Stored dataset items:
/-- A crossing found and not yet performed (R187), with its position C and the channel's D (R276, R277). -/
structure Crossing where
  cmp : Nat
  active : Bool
  confirm : Nat
  start : Nat
  pos : Nat
  dn : Nat
  deriving DecidableEq, Repr

/-- What the overload detector found and has not yet performed (R96 to R98). -/
inductive OvlDue
  | onset (tick : Nat) (neg : Bool)
  | resetEnd (tick : Nat)
  | release (tick : Nat)
  deriving DecidableEq, Repr

/-- The overload detector of a channel (R96 to R99): the run of outer codes, the overload in progress with the tick at which
its latest reset ends, and the words since. -/
structure Ovl where
  run : Nat
  runStart : Nat
  on : Bool
  neg : Bool
  resetEnd : Nat
  window : List (Nat × Bool)
  due : List OvlDue
  cuts : List Nat                  -- switch ticks that the words have still to reach (R102)
  deriving DecidableEq, Repr

/-- The pull detector of a channel (R120): consecutive marked and unmarked phases, the ticks their runs start from, and what
was found and not yet performed. -/
structure Pull where
  marked : Nat
  unmarked : Nat
  startTick : Nat
  unmarkedTick : Nat
  on : Bool
  declareDue : Option (Nat × Nat)  -- (OWD start, tick of the declaration)
  releaseDue : Option Nat
  hold : Nat                       -- no phase that begins before this tick is marked (R122)
  since : Nat                      -- no phase that begins before this tick counts (R122)
  deriving DecidableEq, Repr

/-- One channel: its chain, comparators, detectors and flag intervals. -/
structure Chan where
  use : ChUse
  sched : List Sched
  hist : Hist
  buf : List Int                   -- levels received and not yet consumed, oldest first
  nextM : Option Nat               -- index m of the first of them: its period ends at grid tick 4·m (R157)
  nextK : Nat                      -- index of the next sample (R158)
  fade : Option Fade
  fadeWait : List Nat              -- active-bank changes waiting behind the fade (R171)
  refWait : List (Nat × Nat)       -- bank references waiting for the end of the fade (R168)
  slates : List Nat                -- performed SLATEs that the chain has still to meet (R192)
  cmp0 : Cmp
  cmp1 : Cmp
  crossings : List Crossing
  last : Option (Nat × Nat)        -- the latest sample (index, word) at the current D
  cmpHist : List (Nat × Nat × Bool) -- comparator states (grid time, comparator, state), newest first
  ovl : Ovl
  pull : Pull
  rail : Bool
  flags : List FlagIv
  stat : List (Nat × Nat × Nat)    -- periods of cell status received with a bit set: start, end, CLP OWD EXC NBR (R416)
  statTo : Option Nat              -- the tick up to which the cell status has been received
  delays : List (Nat × Nat)        -- the chain's delay K from a tick on, in millionths of a tick, newest first (R278)
  deriving DecidableEq, Repr

/-- What a cell puts into one of its queues (R415, R416): the tick of the next word, the words of the item still to come, and for
modulator words the overload detectors that the cell runs on the words it emits (R99). -/
structure Emit where
  next : Nat
  left : Nat
  ovls : List Ovl
  deriving DecidableEq, Repr

/-- One cell beside its objects: header ticks of modulator words and of cell status that the two cores expect (R424), the lost
periods, switches waiting to close (R59), reference and power-mode changes in progress (R109, R114) and past ones by tick, the
integrators held reset after a change of the spare's assignment (R104), the clamp episodes (R64, R75), what the cell emits,
element rotation (R93), and the pull voltages with the tick at which they were measured (R119). -/
structure CellSt where
  expA : Option Nat
  expB : Option Nat
  statA : Option Nat
  statB : Option Nat
  early : List (Bool × Nat × List Nat)  -- items (cell status?, tick, words) ahead of what the chains have, received whole
  missed : List (Nat × Bool × Nat × Nat)  -- (core, cell status?, from, to): lost by one core, the other not yet past it (R425)
  lost : List (Nat × Nat)
  closing : List (Nat × Nat)       -- (tick, switch)
  readyDue : Option Nat
  modeDue : Option (Nat × Nat)     -- (switch tick, mode)
  modes : List (Nat × Nat)         -- switch ticks and modes, newest first
  refs : List (Nat × Bool)         -- ticks at which the reference was enabled or switched off, newest first
  resets : List (Nat × Nat × Nat)  -- (position, start, end) of resets of R104
  spareDue : Option Nat
  clamps : List (Nat × Nat × Option Nat)  -- (terminal, onset, release)
  emit : List Emit                 -- modulator words to cores A and B, cell status to cores A and B
  rot : List Nat                   -- place in the active set at which each modulator takes its next element
  pullVolts : List Int
  pullAt : Option Nat
  deriving DecidableEq, Repr

/-- The auxiliary converter beside its objects: the scan in progress with the entries it runs under (R145), the injected
queue (R147) and the request in progress, the calibration claim (R153), pending changes (R135, R136, R145), and the intervals
in which its reference was not ready. -/
structure AuxSt where
  scan : Option Nat                -- start tick
  entry : Nat                      -- entry in progress, 1 to N
  entryStart : Option Nat          -- grid tick of its first slot; none while it waits to restart (R149)
  seq : List Nat                   -- the entries the scan runs under
  inj : List (Nat × Nat)           -- accepted and not yet started, oldest first: word and grid tick of acceptance
  injRun : Option (Nat × Nat)      -- the request in progress: word and grid tick of its first slot
  injFree : Nat                    -- grid tick from which the converter is free of earlier requests and steps
  claim : Nat                      -- 0 none, 1 claimed and waiting for requests, 2 in a step, 3 between steps
  ahead : Nat                      -- requests in the queue since before the claim, which run before its first step
  stepStart : Nat                  -- grid tick at which the step in progress began
  looked : Option Nat              -- last scan start tick looked at
  lowPower : Bool                  -- slot length in use
  sws : List (Nat × Bool)          -- slot-length switches, newest first: grid tick and the length before it
  modeDue : Option (Nat × Bool)
  period : Nat                     -- scan period in use, and the scan start tick from which on another is (R145)
  periodDue : Option (Nat × Nat)
  readyDue : Option Nat
  notReady : List (Nat × Option Nat)
  claims : List (Nat × Option Nat) -- ticks of calibration's claims to come, with the driver that a claim measures (R242)
  trimmed : List Nat               -- drivers measured under a claim
  deriving DecidableEq, Repr

/-- A set of staged writes pending under an accepted commit (R433): its tick, its place in the order of acceptance and its
writes. -/
structure PendSet where
  tick : Nat
  order : Nat
  writes : List Wr
  deriving DecidableEq, Repr

/-- A staged write made in immediate mode (R430): the tick of receipt and the place in the order of acceptance. -/
structure Imm where
  w : Wr
  at_ : Nat
  order : Nat
  deriving DecidableEq, Repr

/-- One session's staging (R429 to R437). -/
structure Stage where
  held : Bool
  set : List Wr
  opened : Nat
  pend : List PendSet
  imm : List Imm
  deriving DecidableEq, Repr

/-- What a route line carries to its destination (R544). -/
inductive RouteAct
  | pulse                                             -- DMA WAIT input (R454)
  | msix (vector : Nat)
  | take
  | lgo (mask : Nat)
  | notify (seq rep : Nat) (time : Int) (detail : Nat)
  deriving DecidableEq, Repr

/-- One occurrence in a route-line buffer. -/
structure RouteOcc where
  src : Nat
  cause : Nat
  tick : Nat
  act : RouteAct
  deriving DecidableEq, Repr

/-- A record accepted and not yet written (R552). `words` are its snapshot words in list order, one list for each entry. -/
structure PendRec where
  seq : Nat
  time : Int
  src : Nat
  cause : Nat
  detail : Nat
  rep : Nat
  flags : Nat
  list : Nat
  words : List (List Nat)
  tick : Nat
  notify : Bool
  deriving DecidableEq, Repr

/-- One entry of the merge table (R554). -/
structure MergeEnt where
  src : Nat
  cause : Nat
  detail : Nat
  seq : Nat
  updated : Nat
  notified : Option Nat            -- the last NOTIFY of the record
  rep : Nat
  deriving DecidableEq, Repr

/-- The router and the recorder beside their objects (R540 to R560). -/
structure EvSt where
  lost : Sparse Nat                -- island code ↦ occurrences discarded at the source (R548)
  lines : List (List RouteOcc)     -- DMA, core A, core B, management: the lines of each together
  lineLost : List Nat
  latches : List Nat               -- sources whose fault latch is set
  recs : List PendRec
  merge : List MergeEnt            -- least recently updated first
  failMain : List Nat
  failEmer : List Nat
  emerNext : Nat
  emerSeq : List (Nat × Nat)       -- (sequence, emergency slot)
  sticky : Bool
  deriving DecidableEq, Repr

/-- The residence time of a two-step Sync that has been forwarded, for its Follow_Up (R196): the message's source, domain and
sequence number, the egress port, and the correction in 2^−16 ns. -/
structure Resid where
  sender : Nat
  domain : Nat
  seq : Nat
  out : Nat
  corr : Int
  deriving DecidableEq, Repr

/-- The Pdelay exchange of a port (R199): the sequence number and grid tick of the last request, its egress timestamp in ns while the
exchange is open, and of a two-step response its ingress timestamp, its receipt time and its correction in 2^−16 ns. -/
structure Pdelay where
  seq : Nat
  last : Nat
  t1 : Option Int
  resp : Option (Int × Int × Int)
  deriving DecidableEq, Repr
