/-- A change of the spare assignment from `a`, in effect before, to the value in effect now, at tick t (R104, R105). -/
def spareTouch (s : State) (cell a t : Nat) : State :=
  let b := s.nat .spare cell 1
  let move := fun (s : State) (m serving : Nat) =>
    if m < 16 then
      setTail (ovlSwitch (s.setNum .chFront (16 * cell + m) 10 serving) (16 * cell + m) t) (16 * cell + m) t
    else s
  let s := windowsRestart (move (move s a 0) b 1) cell t
  let stop := s.periodsOn cell t 32
  failedTouch (s.modCell cell (fun c =>
    { c with spareDue := some stop
             resets := c.resets.filter (fun r => decide (t < r.2.2 + Config.ticksPerMs)) ++
               ([a, b].filter (· < 16)).map (fun m => (m, t, stop)) })) cell t

/-- The hub sets a cell's spare assignment itself (R107, R247, R251); a write of a different value counts (R106). -/
def setSpare (s : State) (cell b t : Nat) : State :=
  let a := s.nat .spare cell 1
  if a = b then s else spareTouch ((s.setNum .spare cell 1 b).bump .spare cell 3 1) cell a t

/-- SPARE_RESET_END (R104): 32 modulator periods after the change, the modulator that serves the channel converts. -/
def execSpareResetEnd (cell : Nat) (s : State) : Host.Outcome State Fault Refusal :=
  match (s.cell cell).spareDue with
  | some t => if t ≤ s.now then .next (s.modCell cell (fun c => { c with spareDue := none })) else .next s
  | none => .next s

/-- Grid ticks in 20 ms (R109). -/
abbrev refSettle : Nat := 20 * Config.ticksPerMs

/-- A cell's reference stops being ready at tick t: its channels carry SET until it is ready again (R110). -/
def refLost (s : State) (cell t : Nat) : State :=
  let s := windowsRestart (s.setNum .refPower cell 3 (clearBit (s.nat .refPower cell 3) 1 : Nat)) cell t
  onChans s (chansOf cell) (fun s n => if hasOpen s n fSET .reference then s else openFlag s n fSET .reference t)

/-- The reference enable of a cell changed at tick t (R109, R110, R111). -/
def refTouch (s : State) (cell t : Nat) : State :=
  let s := s.modCell cell (fun c => { c with refs := ((t, s.nat .refPower cell 1 == 1) :: c.refs).take 64 })
  if s.nat .refPower cell 1 = 1 then
    let s := s.setNum .refPower cell 3 (setBit (s.nat .refPower cell 3) 0 : Nat)
    (refLost s cell t).modCell cell (fun c => { c with readyDue := some (t + refSettle) })
  else
    ((refLost s cell t).setNum .refPower cell 3 0).modCell cell (fun c => { c with readyDue := none })

/-- REFERENCE_READY (R109, R110): the reference is ready; SET lasts L + H longer. -/
def execReferenceReady (cell : Nat) (s : State) : Host.Outcome State Fault Refusal :=
  match (s.cell cell).readyDue with
  | some t =>
    if t ≤ s.now then
      let s := s.modCell cell (fun c => { c with readyDue := none })
      let s := (s.setNum .refPower cell 3 (setBit (s.nat .refPower cell 3) 1 : Nat)).setNum .refPower cell 5 t
      .next (onChans (windowsRestart s cell t) (chansOf cell) (fun s n =>
        closeFlag s n fSET .reference (t + s.settleTicks n t + s.holdTicks n)))
    else .next s
  | none => .next s

/-- A cell's modulator clock switches at tick t to `mode` (R102, R109, R110, R114, R123). Where the mode was changed and changed
back before the tick, the clock keeps its rate and nothing else switches. -/
def modeSwitch (s : State) (cell t mode : Nat) : State :=
  let clock : Nat := if mode = 1 then 3072 else 6144
  let was := s.nat .refPower cell 4
  let s := (s.setNum .refPower cell 4 clock).modCell cell (fun c =>
    { c with modeDue := none
             modes := if was = clock then c.modes
               else ((t, mode) :: (if c.modes = [] then [(0, if was = 3072 then 1 else 0)] else c.modes)).take 64 })
  let s := onChans s (chansOf cell) (fun s n => closeFlag s n fSET .powerMode (t + 2 * s.settleTicks n t + s.holdTicks n))
  if was = clock then s
  else
    let s := s.modCell cell (fun c =>
      { c with readyDue := if s.nat .refPower cell 1 = 1 then some (t + refSettle) else none })
    refLost s cell t

/-- A power-mode change of a cell takes effect at tick t: the clock switches at the next multiple of 512, and the channels
carry SET from t (R114); the detectors of R102 will meet the switch, where the rate then changes. -/
def modeTouch (s : State) (cell t : Nat) : State :=
  let s := match (s.cell cell).modeDue with
    | some (due, m) => if due ≤ t then modeSwitch s cell due m else onChans s (chansOf cell) (fun s n => ovlUnswitch s n due)
    | none => s
  let due := ceilTo 512 t
  let mode := s.nat .refPower cell 2
  let s := s.modCell cell (fun c => { c with modeDue := some (due, mode) })
  let s := if mode = s.modeOf cell then s else onChans s (chansOf cell) (fun s n => ovlSwitch s n due)
  onChans s (chansOf cell) (fun s n => if hasOpen s n fSET .powerMode then s else openFlag s n fSET .powerMode t)

/-- POWER_MODE_SWITCH (R114): at the multiple of 512 grid ticks the modulator clock of the cell switches rate. -/
def execPowerModeSwitch (cell : Nat) (s : State) : Host.Outcome State Fault Refusal :=
  match (s.cell cell).modeDue with
  | some (t, mode) => if t ≤ s.now then .next (modeSwitch s cell t mode) else .next s
  | none => .next s

/-- The pulled input terminals of a channel (R119). -/
def pulledTerms (s : State) (ch : Nat) : List Nat := (inputTerms s ch).filter (fun t => !(rPull (routeWord s t) == 0))

/-- A terminal's phase is marked: its voltage differs from that of the previous phase by the threshold (R119). Voltages in
microvolts. -/
def termMarked (s : State) (term : Nat) (old new : List Int) : Bool :=
  let a := old.getD (term % 32) 0
  let b := new.getD (term % 32) 0
  let thr : Int := if bit (routeWord s term) 16 then 25000 else 2500
  decide (thr ≤ b - a) || decide (thr ≤ a - b)

/-- The pull detector of a channel takes a phase that begins at `start` and lasts `len` ticks (R120, R122). -/
def Pull.phase (p : Pull) (start len : Nat) (mark : Bool) : Pull :=
  if start < p.since then p
  else if mark && decide (p.hold ≤ start) then
    let from_ := if p.marked = 0 then start - len else p.startTick
    let p := { p with marked := p.marked + 1, unmarked := 0, startTick := from_ }
    if 2 ≤ p.marked ∧ p.on = false ∧ p.declareDue = none then { p with declareDue := some (from_, start + len) } else p
  else
    let from_ := if p.unmarked = 0 then start else p.unmarkedTick
    let p := { p with unmarked := p.unmarked + 1, marked := 0, unmarkedTick := from_ }
    if 16 ≤ p.unmarked ∧ (p.on = true ∨ p.declareDue ≠ none) ∧ p.releaseDue = none then { p with releaseDue := some from_ }
    else p

/-- An OWD onset is counted and raised (R120, R124). -/
def owdCount (s : State) (ch cause t : Nat) : State := raiseChan (s.bump .chFront ch 12 1) ch 43 cause t

/-- Pull-based OWD is declared on a channel (R120). -/
def pullDeclare (s : State) (ch : Nat) : State :=
  match (s.chan ch).pull.declareDue with
  | some (start, t) =>
    let s := s.modChan ch (fun c => { c with pull := { c.pull with declareDue := none, on := true } })
    openFlag (owdCount s ch 1 t) ch fOWD .pull start
  | none => s

/-- Pull-based OWD is released on a channel (R120). -/
def pullRelease (s : State) (ch : Nat) : State :=
  match (s.chan ch).pull.releaseDue with
  | some t =>
    let s := s.modChan ch (fun c => { c with pull := { c.pull with releaseDue := none, on := false } })
    setTail (closeFlag s ch fOWD .pull t) ch t
  | none => s

/-- What the pull detector found takes effect. -/
def pullSettle (s : State) (ch : Nat) : State := pullRelease (pullDeclare s ch) ch

/-- The length of a pull phase of a cell at tick t in grid ticks (R112). -/
def pullLen (s : State) (cell t : Nat) : Nat := if s.modeAt cell t = 1 then 256 else 128

/-- The tick at or before t at which the power mode of a cell last switched (R114, R123); 0 before the first switch. -/
def lastSwitch (s : State) (cell t : Nat) : Nat :=
  let k := s.cell cell
  let past := ((k.modes.find? (fun p => decide (p.1 ≤ t))).map (·.1)).getD 0
  match k.modeDue with
  | some (due, m) => if due ≤ t ∧ m ≠ s.modeOf cell then due else past
  | none => past

/-- The start of the pull phase of a cell that tick t lies in, by the odd multiples of half its length (R118). -/
def phaseStart (len t : Nat) : Nat := (t + len / 2) / len * len - len / 2

/-- The pull current of a cell flows at tick t opposite to the direction that PULL names (R118, R123): in odd phases; from a
power-mode switch to the first phase of the new mode it keeps the direction of the phase that the switch interrupted. -/
def pullReversed (s : State) (cell t : Nat) : Bool :=
  let odd := fun (len t : Nat) => decide ((phaseStart len t - len / 2) / len % 2 = 1)
  let len := pullLen s cell t
  let sw := lastSwitch s cell t
  if phaseStart len t < sw then odd (pullLen s cell (sw - 1)) (sw - 1) else odd len t

/-- The pull current into a terminal at tick t in microamperes, negative for a current out of it (R50, R118). -/
def pullCurrent (s : State) (term t : Nat) : Int :=
  let w := routeWord s term
  let size : Int := if bit w 16 then 10 else 1
  let into := if rPull w = 1 then size else if rPull w = 2 then -size else 0
  if pullReversed s (term / 32) t then -into else into

/-- PULL_PHASE_END (R119, R120, R123): the cell measures every pulled terminal at the end of a pull phase, which falls on an
odd multiple of half its length (R118). A phase that a power-mode switch interrupted is not measured; the first phase after a switch,
as one before which nothing was measured, gives only a reference. -/
def execPullPhaseEnd (cell : Nat) (microvolts : List Int) (s : State) : Host.Outcome State Fault Refusal :=
  let len := pullLen s cell s.now
  let start := s.now - len
  if Config.hasPull s.variant ∧ cell < Config.cells s.variant ∧ s.now % len = len / 2 ∧ len ≤ s.now ∧
      lastSwitch s cell s.now ≤ start then
    let k := s.cell cell
    let s := if k.pullAt = some start ∧ lastSwitch s cell s.now + len ≤ start then
        onChans s ((chansOf cell).filter (fun n => s.nat .chFront n 8 == 1 && !(pulledTerms s n).isEmpty)) (fun s n =>
          let s := pullSettle s n
          let mark := s.refAt cell s.now &&
            (pulledTerms s n).any (fun t => termMarked s t k.pullVolts microvolts)
          s.modChan n (fun c => { c with pull := c.pull.phase (s.now - len) len mark }))
      else s
    .next (s.modCell cell (fun c => { c with pullVolts := microvolts, pullAt := some s.now }))
  else .next s

/-- OPEN_WIRE_DETECTED (R120): two consecutive marked phases declare OWD. -/
def execOpenWireDetected (ch : Nat) (s : State) : Host.Outcome State Fault Refusal := .next (pullDeclare s ch)

/-- OPEN_WIRE_PULL_RELEASE (R120): 16 consecutive unmarked phases release pull-based OWD. -/
def execOpenWirePullRelease (ch : Nat) (s : State) : Host.Outcome State Fault Refusal :=
  if (s.chan ch).pull.on then .next (pullRelease s ch) else .next s

/-- In each of 64 consecutive periods some comparator that the channel's rail-stick mask selects is active, or in each of them none
is (R95, R124). -/
def railRun (s : State) (ch : Nat) (run : RailRun) (stuck : Bool) : Bool :=
  run.active.length == 64 && run.active.all (fun a => (a &&& s.nat .chFront ch 9 != 0) == stuck)

/-- RAIL_STICK_ONSET (R124): a selected comparator active for 64 consecutive periods. -/
def execRailStickOnset (ch : Nat) (run : RailRun) (s : State) : Host.Outcome State Fault Refusal :=
  if ch < Config.channels s.variant ∧ railRun s ch run true = true ∧ (s.chan ch).rail = false ∧
      run.tick + 63 * s.modPeriod (cellOfCh ch) ≤ s.now then
    .next (openFlag (owdCount (s.modChan ch (fun c => { c with rail := true })) ch 2 run.tick) ch fOWD .rail run.tick)
  else .next s

/-- RAIL_STICK_RELEASE (R124): no selected comparator active for 64 consecutive periods. -/
def execRailStickRelease (ch : Nat) (run : RailRun) (s : State) : Host.Outcome State Fault Refusal :=
  if ch < Config.channels s.variant ∧ railRun s ch run false = true ∧ (s.chan ch).rail = true ∧ run.tick + 63 * s.modPeriod (cellOfCh ch) ≤ s.now then
    .next (setTail (closeFlag (s.modChan ch (fun c => { c with rail := false })) ch fOWD .rail run.tick) ch run.tick)
  else .next s

end Sys2Proof.Machine
end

_Task details:_ In the entries above, find the line with "route-line buffer. -/" and the line with "structure EvSt where", then set down exactly those two and every line between them, nothing else.

_Result for this task:_
/-- One occurrence in a route-line buffer. -/
structure RouteOcc where
  src : Nat
  cause : Nat
  tick : Nat
  act : RouteAct
  deriving DecidableEq, Repr

/-- A record accepted and not yet written (R552). `words` are its snapshot words in list order, one list for each entry. -/
structure PendRec where
  seq : Nat
  time : Int
  src : Nat
  cause : Nat
  detail : Nat
  rep : Nat
  flags : Nat
  list : Nat
  words : List (List Nat)
  tick : Nat
  notify : Bool
  deriving DecidableEq, Repr

/-- One entry of the merge table (R554). -/
structure MergeEnt where
  src : Nat
  cause : Nat
  detail : Nat
  seq : Nat
  updated : Nat
  notified : Option Nat            -- the last NOTIFY of the record
  rep : Nat
  deriving DecidableEq, Repr

/-- The router and the recorder beside their objects (R540 to R560). -/
structure EvSt where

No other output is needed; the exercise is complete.